# Force 40hp...another problem, won't start!



## euroshowoff (Oct 13, 2015)

So on top of the first cylinder not wanting to fire a few weeks ago, now she refuses to start. I'll post a link below, but the first video is with a brand new batter that I just purchased. (had not been charged previously to installing). The second video is when I am attempt to jump it with my truck. Any ideas on where I should start? I should also note that the trim up is not working, relay clicks but does not want to trim up.
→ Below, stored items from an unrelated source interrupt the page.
-- ==== Sys2Proof/Machine/State.lean ====
section
/-! DEFINITION. Sys2Proof/Machine/State.lean: the state of the block as plain data: the register file, the
buffers, the state behind the registers of every unit, the queue of waiting commands, and the state after
reset. Which rule names each part stands in its docstring. -/

namespace Sys2Proof.Machine

/-- The orders of the key bus with their content (R506). -/
inductive KeyOrder where
  /-- A key of an epoch and of a kind (0 memory, 1 link, 2 scrub) into the standby register. -/
  | load (epoch kind key : Nat)
  /-- Standby becomes current, current becomes previous. -/
  | commit
  /-- One slot erased: 0 current, 1 previous, 2 standby, 3 the scrub key, 16 + k model-key slot k. -/
  | erase (slot : Nat)
  /-- A model key into a slot. -/
  | model (slot key : Nat)
  /-- Whether clear weight loads are allowed. -/
  | clearOk (on : Bool)
  /-- Whether link ports are held in electrical idle. -/
  | idle (on : Bool)
  /-- Overwrite under the scrub key starts. -/
  | scrub
  /-- The counts of the epochs are asked for. -/
  | count
deriving DecidableEq, Repr

/-- An order or a value that leaves the block (R34, R655, R658), in the order given. -/
inductive Out where
  /-- A share, budget, slew pair or floor sent down to a die's agent (R307, R335). -/
  | share (die v : Nat)
  | budget (die v : Nat)
  | slews (die rise fall : Nat)
  | floorTok (die v : Nat)
  /-- A droop threshold (R284). -/
  | threshold (die v : Nat)
  /-- Tokens used of a slot, real and filler, and whether its share was late (R313, R320). -/
  | tokens (die real filler : Nat) (late : Bool)
  /-- An accepted intent packet forwarded to the core (R258). -/
  | intent (die slot word : Nat)
  /-- The hidden outputs of a die's first layer (R213). -/
  | estimate (die : Nat) (h : List Nat)
  /-- A frequency in MHz for the die clock generator (R360). -/
  | frequency (die mhz : Nat)
  /-- STRETCH_REQ with its depth, or its release (R285, R287). -/
  | stretch (die depth : Nat) (on : Bool)
  /-- A droop reported to the core (R290). -/
  | droop (die mask start stop : Nat)
  /-- One pulse of SYNC_OUT: it rises at the period start and falls after so many ROOT periods (R116). -/
  | syncOut (half : Nat)
  /-- A phase's on-time for the coming period in taps (R98 to R101). -/
  | pwm (phase taps : Nat)
  /-- A PMBus write: 7-bit address, command code, value (R147 to R157). -/
  | pmbus (addr cmd value : Nat)
  /-- A queue order to every agent: 1 fence, 2 abort, 3 clear, 4 release of a context (R470), 5 fence of every
  context (R481), 6 its lifting (R482). -/
  | queueOrder (kind ctx : Nat)
  /-- Outstanding queue taps latched by an agent (R457). -/
  | snapshot
  /-- A sensor window opened (R393). -/
  | sensorOpen
  /-- Counts of a die's sensor window (R399). -/
  | sensorCounts (die : Nat)
  /-- A key-bus order to engines of a partition, and the KEYB links that it goes out on, as a mask (R506, R677). -/
  | keyBus (links part : Nat) (order : KeyOrder)
  /-- A ring frame's header and slots as sent (R425, R426). -/
  | ringFrame (words : List Nat)
  /-- An in-band interrupt with its data byte (R553). -/
  | ibi (byte : Nat)
  /-- A CCC answer or a private read's bytes on the I3C bus (R550 to R552). -/
  | i3c (bytes : List Nat)
  /-- The notification line of a host port asserted (R582). -/
  | notify (port : Nat)
  /-- HIF_WAKE of a host port asserted (R581). -/
  | wake (port : Nat)
  /-- A die's clocks gated or released (R632). -/
  | clockGate (die : Nat) (on : Bool)
  /-- Self-refresh asked of a die (R632). -/
  | selfRefresh (die : Nat)
  /-- A boot-flash erase or program (R643, R644). -/
  | flash (op addr len : Nat)
  /-- Model tables of a bank sent down to a die's agent (R242). -/
  | model (die bank : Nat)
  /-- A frame of die d's agent link as both lanes send it, whole; what it says stands beside it (R660 to R662; log 91). -/
  | frame (die : Nat) (bytes : List Nat)
  /-- The idle frames that one end of die d's link sends before its next frame: whether the agent sends them, the SEQ of
  the first, and how many (R661, R664). -/
  | idle (up : Bool) (die seq count : Nat)
  /-- The settings sent down to a die's agent, in the order of `agentFields` (R34). -/
  | settings (die : Nat) (values : List Nat)
  /-- An agent's report on one lane that the other is lost (R664). -/
  | laneStatus (die lane : Nat)
  /-- The bytes of a capture window sent up from its die (R475). -/
  | scratchpad (die window : Nat)
  /-- An agent's acknowledgement of an order: 1 fence, 2 abort, 3 clear, 4 release (R470, R531). -/
  | acknowledge (die order : Nat)
  /-- What a die's agent granted in a slot, by cycle: DSP_GNT, and the dispatchers that stall (R302, R658). -/
  | dispatch (die : Nat) (cycles : List (Nat × Nat))
  /-- TILE_FIL of a slot, by cycle: the tile arrays that issue filler (R314, R658). -/
  | tiles (die : Nat) (cycles : List Nat)
  /-- The length of a slot of RELOCK, sent with its mark: in FCLK cycles and in ps (R77). -/
  | slotMark (cycles ps : Nat)
  /-- A control symbol K x.y of the ring output (R425). -/
  | ringSymbol (x y : Nat)
  /-- A completion of a command that firmware submitted (R557). -/
  | fwCompletion (tag status r0 r1 : Nat)
deriving DecidableEq, Repr
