/-- CAPWIN_SET, R487. -/
def execCapwinSet (port tag : Nat) (s : State) : Host.Outcome State Fault Refusal :=
  done <| command 0x0904 port tag s
    (fun fl =>
      let m := par fl 0
      let on := (List.range 8).filter (bit m)
      let w (i : Nat) := par fl (i + 1)
      let len (i : Nat) := bits (w i) 20 9
      [(decide (m / 2 ^ 8 ≠ 0) || (List.range 8).any (fun i => if bit m i then bit (w i) 7 || decide (w i / 2 ^ 29 ≠ 0) else decide (w i ≠ 0)), sRESERVED),
       (on.any fun i => decide (bits (w i) 0 6 < 16) && !isPresent s (bits (w i) 0 6), sBAD_PARAM),
       (on.any fun i => decide (len i = 0 ∨ 256 < len i ∨ 16 ≤ bits (w i) 0 6), sOUT_OF_RANGE),
       (decide (256 < (on.map len).foldl (· + ·) 0), sNO_RESOURCE)])
    (fun fl s =>
      s |> each (List.range 8) (fun i s =>
          let w := par fl (i + 1)
          s |> put (R.CTX_CAPWIN.DIE i) (bits w 0 6) |> putB (R.CTX_CAPWIN.EN i) (bit (par fl 0) i)
            |> put (R.CTX_CAPWIN.OFS i) (bits w 8 12) |> put (R.CTX_CAPWIN.LEN i) (bits w 20 9))
        |> bumpGen |> complete fl sOK 0 0)

/-- CAPTURE_FREE, R488: the slots named are no longer HELD or VALID, and read as 0. -/
def execCaptureFree (port tag : Nat) (s : State) : Host.Outcome State Fault Refusal :=
  done <| command 0x0905 port tag s
    (fun fl =>
      let m := par fl 0
      [(decide (m / 2 ^ 16 ≠ 0), sRESERVED), (decide (m = 0), sBAD_PARAM),
       ((bitList 16 m).any fun n => !bit (get s R.CTX_CAP_SLOTS.HELD) n, sWRONG_STATE)])
    (fun fl s =>
      s |> each (bitList 16 (par fl 0)) (fun n s => s |> unevent R.CTX_CAP_SLOTS.HELD n |> put (R.CTX_CAP_HDR.VALID n) 0
          |> wipe (sharedArea (0x200000 + 0x10000 * n)) (sharedArea (0x200000 + 0x10000 * (n + 1))))
        |> complete fl sOK 0 0)

/-! Resets (R459, R473, R483). -/

/-- A die reset: ages of the die's queues 0, its windows cut out of a running capture, and a STUCK context
with a queue on the die back in NORMAL, its fence on the other dies lifted (R467, R473, R483). -/
def recovDieReset (d : Nat) (s : State) : State :=
  let back := s.recov.stuck.filter fun c => ctxState s c = cxSTUCK && (queuesOf s c).any fun q => q / 1024 = d
  s |> setRecov { s.recov with ages := s.recov.ages.filter (fun e => e.1 / 1024 ≠ d),
                               cur := s.recov.cur.map fun q => dropWindows (· = d) { q with gone := setBit q.gone d },
                               stuck := s.recov.stuck.filter fun c => !back.contains c }
    |> each back (fun c s => s |> put (R.CTX_STATE.STATE c) cxNORMAL |> sendOrder 4 c) |> when (!back.isEmpty) stuckOff

/-- An accelerator reset: the sequence and every pending entry end ABORTED, ages are 0, no context is STUCK. -/
def recovAccReset (s : State) : State :=
  let ws := (match s.recov.cur with
    | some q => q.waiter.toList
    | none => []) ++ s.recov.pend.flatMap fun c => c.waiter.toList
  s |> setRecov { s.recov with cur := none, pend := [], ages := [], taps := [], due := false, graph := none, bound := [], stuck := [], ran := [],
                               namedBy := [], namedKind := [] }
    |> put R.HNG_STAT.SEQ_BUSY 0 |> put R.HNG_STAT.CUR_CTX 0 |> faultOff 8
    |> each ws (fun w => completeAt w.1 w.2 sABORTED 0 0) |> scrubsResume

/-- A governor warm reset starts: the agents keep their fences, the sequence and the pending list wait for its end; no
command waits any more (R483, R567), and CTX_CNT.IN_WIN, of class GOV, begins at 0 again (R489; log 58). -/
def recovWarm (s : State) : State :=
  setRecov { s.recov with pend := s.recov.pend.map fun c => { c with waiter := none }, ends := [], hold := true,
                          cur := s.recov.cur.map fun q => { q with waiter := none } } s

/-- The governor warm reset is over: the sequence in progress restarts from step 1, then the pending list (R483). -/
def recovResume (s : State) : State :=
  if s.recov.hold then
    let s := setRecov { s.recov with hold := false } s
    match s.recov.cur with
    | some q => startSeq ⟨q.ctx, none, q.vseq⟩ s
    | none => s
  else s

end Sys2Proof.Machine
end

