/-- FP_TARGET, 0x0607 (R349, R385). -/
def execFpTarget (port tag : Nat) (s : State) : Host.Outcome State Fault Refusal :=
  done (command 0x0607 port tag s
    (fun fl =>
      [(bits (par fl 0) 16 16 ≠ 0, sRESERVED), (badDies s (bits (par fl 0) 0 16), sBAD_PARAM),
       (decide (par fl 1 < get s R.CAP_FUSE.DIE_FLOOR * 1000), sOUT_OF_RANGE)])
    (fun fl s => acceptChange (changeOf s fl (bits (par fl 0) 0 16) (bits (par fl 0) 0 16)) s))

end Sys2Proof.Machine
end

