/-- The steps of the sequence (R470 to R477): FENCE_ACK, DRAIN_END, ABORT_ACK, CAPTURE_DONE, CAPTURE_OVERRUN and CLEAR_ACK complete. The
end of a reset (R470, R473, R480, R484): RELEASE_ACK returns the context to NORMAL, SEQUENCE_STUCK leaves it STUCK with the fault of R650;
each counts, and answers the command that waits. -/
def Obligations.ResetSequenceRuns : Prop :=
  (∀ s q who n, SeqAt s q cxFENCED → agentsAck q.gone s = true → 16 ≤ who → 0 < n →
    ∃ t, exec (.fenceAck who n) s = .next t ∧ ctxState t q.ctx = cxDRAINING) ∧
  (∀ s q who, SeqAt s q cxFENCED → agentsAck q.gone s = true → 16 ≤ who →
    ∃ t, exec (.fenceAck who 0) s = .next t ∧ ctxState t q.ctx = cxABORTING ∧ Out.queueOrder 2 q.ctx ∈ t.out) ∧
  (∀ s q who n, SeqAt s q cxDRAINING → 16 ≤ who → drained s q.since n = true →
    ∃ t, exec (.drainEnd who n) s = .next t ∧ ctxState t q.ctx = cxABORTING ∧ Out.queueOrder 2 q.ctx ∈ t.out) ∧
  (∀ s q who n, SeqAt s q cxABORTING → agentsAck q.gone s = true → 16 ≤ who → confPart s (ownerCtx s q.ctx) = true ∨ get s (R.CTX_STATE.SPLIT q.ctx) = 1 ∨ (∀ n < 16, bit (get s R.CTX_CAP_SLOTS.HELD) n = true) →
    ∃ t, exec (.abortAck who n) s = .next t ∧ ctxState t q.ctx = cxCLEARING ∧ Out.queueOrder 3 q.ctx ∈ t.out ∧
      t.recov.cur = some { q with answered := min 0xFFFFFFFF n, since := now s }) ∧
  (∀ s q who n, SeqAt s q cxABORTING → agentsAck q.gone s = true → 16 ≤ who → confPart s (ownerCtx s q.ctx) = false →
    get s (R.CTX_STATE.SPLIT q.ctx) = 0 → bit (get s R.CTX_CAP_SLOTS.HELD) 0 = false →
    ∃ t, exec (.abortAck who n) s = .next t ∧ ctxState t q.ctx = cxCAPTURING ∧ t.recov.cur.map (·.slot) = some 0 ∧
      t.recov.cur.map (·.wins) = some ((capWindows s).filter fun w => !(bit q.gone w.die || dieInReset s w.die))) ∧
  (∀ s q data, SeqAt s q cxCAPTURING → q.slot < 16 →
    ∃ t, exec (.captureDone data false) s = .next t ∧ ctxState t q.ctx = cxCLEARING ∧ Out.queueOrder 3 q.ctx ∈ t.out ∧
      bit (get t R.CTX_CAP_SLOTS.HELD) q.slot = true ∧ get t (R.CTX_CAP_HDR.VALID q.slot) = 1 ∧ get t (R.CTX_CAP_HDR.CTX q.slot) = q.ctx ∧
      get t (R.CTX_CAP_HDR.TRUNC q.slot) = b2n q.cut ∧ get t (R.CTX_CAP_HDR.BYTES q.slot) = (data.take (capLength q.wins)).length % 2 ^ 17 ∧
      ∀ i < (data.take (capLength q.wins)).length, readByte t (sharedArea (0x200000 + 0x10000 * q.slot) + i) = nth data i % 256) ∧
  (∀ s q data, SeqAt s q cxCAPTURING → q.slot < 16 → boundPassed s q.since (stepBound s q) = true →
    ∃ t, exec (.captureOverrun data) s = .next t ∧ ctxState t q.ctx = cxCLEARING ∧ get t (R.CTX_CAP_HDR.TRUNC q.slot) = 1 ∧
      get t (R.CTX_CAP_HDR.BYTES q.slot) = (data.take (capLength q.wins)).length % 2 ^ 17) ∧
  (∀ s q, SeqAt s q cxCLEARING → agentsAck q.gone s = true → q.released = false →
    ∃ t, exec .clearAck s = .next t ∧ ctxState t q.ctx = cxCLEARING ∧ t.recov.cur = some { q with released := true, since := now s } ∧ Out.queueOrder 4 q.ctx ∈ t.out) ∧
  (∀ s q, SeqAt s q cxCLEARING → agentsAck q.gone s = true → q.released = true →
    ∃ t, exec .releaseAck s = .next t ∧ ctxState t q.ctx = cxNORMAL ∧ t.recov.cur = none ∧ get t R.HNG_STAT.SEQ_BUSY = 0 ∧
      get t R.CTX_CNT.RESETS = min 65535 (get s R.CTX_CNT.RESETS + 1) ∧ bit (get t R.HNG_EVENT) 2 = true ∧ s.us ∈ t.recov.ends ∧
      ∀ p tag fl, q.waiter = some (p, tag) → flightOf s p tag = some fl → Completed s t fl sOK q.answered (q.slot + q.bytes * 2 ^ 8)) ∧
  (∀ s q st, SeqAt s q st → st = cxFENCED ∨ st = cxABORTING ∨ st = cxCLEARING → boundPassed s q.since (stepBound s q) = true →
    ∃ t, exec .sequenceStuck s = .next t ∧ ctxState t q.ctx = cxSTUCK ∧ t.recov.cur = none ∧ bit (get t R.SAF_FAULT) 8 = true ∧
      bit (get t R.HNG_EVENT) 3 = true ∧ get t R.CTX_CNT.RESETS = min 65535 (get s R.CTX_CNT.RESETS + 1) ∧ q.ctx ∈ t.recov.stuck ∧
      ∀ p tag fl, q.waiter = some (p, tag) → flightOf s p tag = some fl → Completed s t fl sTIMEOUT q.answered (q.slot + q.bytes * 2 ^ 8))

/-- The commands of the recovery unit (R484 to R488): CTX_RESET, CTX_DISMISS, RETURN_TO_SERVICE, CAPWIN_SET and CAPTURE_FREE complete. -/
def Obligations.RecoveryCommands : Prop :=
  (∀ s port tag fl c, Waiting s 0x0901 port tag fl → par fl 0 = c → c < 4096 → ctxState s c = cxNORMAL → s.recov.pend.length < 64 →
    ∃ t, exec (.ctxReset port tag) s = .next t ∧ ctxState t c = cxQUEUED ∧ VictimAt s t c 3 (port % 16) ∧
      t.recov.pend.map (fun x => (x.ctx, x.waiter)) = s.recov.pend.map (fun x => (x.ctx, x.waiter)) ++ [(c, some (port, tag))] ∧
      flightOf t port tag = some { fl with started := true }) ∧
  (∀ s port tag fl c, Waiting s 0x0901 port tag fl → par fl 0 = c → c < 4096 → 2 ≤ ctxState s c → ctxState s c ≤ 7 →
    ∃ t, exec (.ctxReset port tag) s = .next t ∧ Completed s t fl sWRONG_STATE 0 0 ∧ ctxState t c = ctxState s c) ∧
  (∀ s port tag fl c, Waiting s 0x0902 port tag fl → par fl 0 = c → c < 4096 → ctxState s c = cxNAMED →
    ∃ t, exec (.ctxDismiss port tag) s = .next t ∧ Completed s t fl sOK 0 0 ∧ ctxState t c = cxNORMAL ∧ ∀ q ∈ queuesOf s c, ageOf t q = 0) ∧
  (∀ s port tag fl, Waiting s 0x0903 port tag fl → get s R.CTX_OOS.OOS = 1 →
    ∃ t, exec (.returnToService port tag) s = .next t ∧ Completed s t fl sOK 0 0 ∧ get t R.CTX_OOS.OOS = 0 ∧ inWindow t = 0 ∧
      bit (get t R.SAF_FAULT) 9 = false ∧ Out.queueOrder 6 0 ∈ t.out) ∧
  (∀ s port tag fl m, Waiting s 0x0904 port tag fl → par fl 0 = m → m < 256 → (∀ i < 8, bit m i = false → par fl (i + 1) = 0) →
    (∀ i < 8, bit m i = true → ∃ d o n, par fl (i + 1) = d + o * 2 ^ 8 + n * 2 ^ 20 ∧ isPresent s d = true ∧ o < 2 ^ 12 ∧ 1 ≤ n ∧ n ≤ 256) →
    ((List.range 8).map fun i => bits (par fl (i + 1)) 20 9).foldl (· + ·) 0 ≤ 256 →
    ∃ t, exec (.capwinSet port tag) s = .next t ∧ Completed s t fl sOK 0 0 ∧ get t R.RNG_GEN.GEN = (get s R.RNG_GEN.GEN + 1) % 2 ^ 32 ∧
      ∀ i < 8, get t (R.CTX_CAPWIN.EN i) = b2n (bit m i) ∧ get t (R.CTX_CAPWIN.DIE i) = bits (par fl (i + 1)) 0 6 ∧
        get t (R.CTX_CAPWIN.OFS i) = bits (par fl (i + 1)) 8 12 ∧ get t (R.CTX_CAPWIN.LEN i) = bits (par fl (i + 1)) 20 9) ∧
  (∀ s port tag fl m, Waiting s 0x0905 port tag fl → par fl 0 = m → 0 < m → m < 2 ^ 16 →
    (∀ n < 16, bit m n = true → bit (get s R.CTX_CAP_SLOTS.HELD) n = true) →
    ∃ t, exec (.captureFree port tag) s = .next t ∧ Answered s t fl sOK 0 0 ∧
      ∀ n < 16, bit m n = true → bit (get t R.CTX_CAP_SLOTS.HELD) n = false ∧ get t (R.CTX_CAP_HDR.VALID n) = 0 ∧
        ∀ i < 0x10000, readByte t (sharedArea (0x200000 + 0x10000 * n) + i) = 0)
Trim down works without a problem. 


Installed a new battery: https://goo.gl/photos/pzb47iK8KoLq3CWg7 

Jumping it with my truck: https://goo.gl/photos/5g5vWKUkeJoWBw366


----------



## DaleH (Oct 13, 2015)

I'd get a spark tester, Force CDIs were notorious for intermittent operation, as in one say she'd start up and the next day it wouldn't ...


----------



## euroshowoff (Oct 13, 2015)

DaleH said:


> I'd get a spark tester, Force CDIs were notorious for intermittent operation, as in one say she'd start up and the next day it wouldn't ...



Motor lost all power while out on the water one day, so thats when I tested the plugs, old school method to basically touch the plug to a good ground while cranking the motor, thats how i found out the top cyclinder had no spark. that was a few weeks ago. after testing, the motor will not crank even with a new battery. can the plugs be the cause that the motor will not crank?


----------



## SumDumGuy (Oct 13, 2015)

DaleH said:


> I'd get a spark tester, ...



^^^


----------



## euroshowoff (Oct 13, 2015)

SumDumGuy said:


> DaleH said:
> 
> 
> > I'd get a spark tester, ...
> ...



Thanks but wouldn't the motor need to crank before the plugs become an issue? How can I test for spark when the motor won't turn over? 

The gear on top of the starter only pulsates and does not turn the flywheel.


----------



## DaleH (Oct 13, 2015)

euroshowoff said:


> The gear on top of the starter only pulsates and does not turn the flywheel.


Your starter could have worn brushes, is being engergized, but is not making enough contact to use all the amps.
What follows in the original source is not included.